◆ Material shown
@[simp] theorem completeOk_frame (slot : Nat) (s : State) :
    (completeOk slot s).pending = s.pending ∧ (completeOk slot s).now = s.now ∧ (completeOk slot s).ready = s.ready ∧
    (completeOk slot s).pfail = s.pfail ∧ (completeOk slot s).reason = s.reason ∧
    (completeOk slot s).storeLost = s.storeLost ∧ (completeOk slot s).dataOut = s.dataOut ∧
    (completeOk slot s).reading = s.reading ∧ (completeOk slot s).refused = s.refused ∧
    (completeOk slot s).intake = s.intake ∧ (completeOk slot s).noticeMask = s.noticeMask ∧
    (completeOk slot s).sup = s.sup ∧ (completeOk slot s).door = s.door ∧ (completeOk slot s).spirals = s.spirals ∧
    (completeOk slot s).moneySet = s.moneySet ∧ (completeOk slot s).vendSet = s.vendSet ∧
    (completeOk slot s).loadSet = s.loadSet ∧ (completeOk slot s).portSet = s.portSet ∧
    (completeOk slot s).coolSet = s.coolSet ∧ (completeOk slot s).channels = s.channels ∧
    (completeOk slot s).tubes = s.tubes ∧ (completeOk slot s).credit = s.credit ∧ (completeOk slot s).held = s.held ∧
    (completeOk slot s).exactOnly = s.exactOnly ∧ (completeOk slot s).guaranteed = s.guaranteed ∧
    (completeOk slot s).vendQueue = s.vendQueue ∧ (completeOk slot s).flight = s.flight ∧
    (completeOk slot s).basket = s.basket ∧ (completeOk slot s).driveFaulted = s.driveFaulted ∧
    (completeOk slot s).rev = s.rev ∧ (completeOk slot s).camLevel = s.camLevel ∧
    (completeOk slot s).offCheck = s.offCheck ∧ (completeOk slot s).drop = s.drop ∧
    (completeOk slot s).payQueue = s.payQueue ∧ (completeOk slot s).returnMark = s.returnMark ∧
    (completeOk slot s).payout = s.payout ∧ (completeOk slot s).ejectors = s.ejectors ∧
    (completeOk slot s).spent = s.spent ∧ (completeOk slot s).missedAt = s.missedAt ∧
    (completeOk slot s).waiting = s.waiting ∧
    (completeOk slot s).grants = s.grants ∧ (completeOk slot s).cabA = s.cabA ∧ (completeOk slot s).cabB = s.cabB ∧
    (completeOk slot s).evap = s.evap ∧ (completeOk slot s).nextSample = s.nextSample ∧
    (completeOk slot s).airflow = s.airflow ∧ (completeOk slot s).aboveCount = s.aboveCount ∧
    (completeOk slot s).withinCount = s.withinCount ∧ (completeOk slot s).thermostat = s.thermostat ∧
    (completeOk slot s).comp = s.comp ∧ (completeOk slot s).fallback = s.fallback ∧
    (completeOk slot s).defrost = s.defrost ∧ (completeOk slot s).runTime = s.runTime ∧
    (completeOk slot s).runSecond = s.runSecond ∧ (completeOk slot s).zone = s.zone ∧
    (completeOk slot s).exposure = s.exposure ∧ (completeOk slot s).live = s.live ∧ (completeOk slot s).snap = s.snap := by
  unfold completeOk; simp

◆ Action item
Using the entries above, give back exactly the line containing "(completeOk slot s).grants", the line containing "(completeOk slot s).runSecond", and every line between them, and nothing else.

◆ Solution for this problem
    (completeOk slot s).grants = s.grants ∧ (completeOk slot s).cabA = s.cabA ∧ (completeOk slot s).cabB = s.cabB ∧
    (completeOk slot s).evap = s.evap ∧ (completeOk slot s).nextSample = s.nextSample ∧
    (completeOk slot s).airflow = s.airflow ∧ (completeOk slot s).aboveCount = s.aboveCount ∧
    (completeOk slot s).withinCount = s.withinCount ∧ (completeOk slot s).thermostat = s.thermostat ∧
    (completeOk slot s).comp = s.comp ∧ (completeOk slot s).fallback = s.fallback ∧
    (completeOk slot s).defrost = s.defrost ∧ (completeOk slot s).runTime = s.runTime ∧
    (completeOk slot s).runSecond = s.runSecond ∧ (completeOk slot s).zone = s.zone ∧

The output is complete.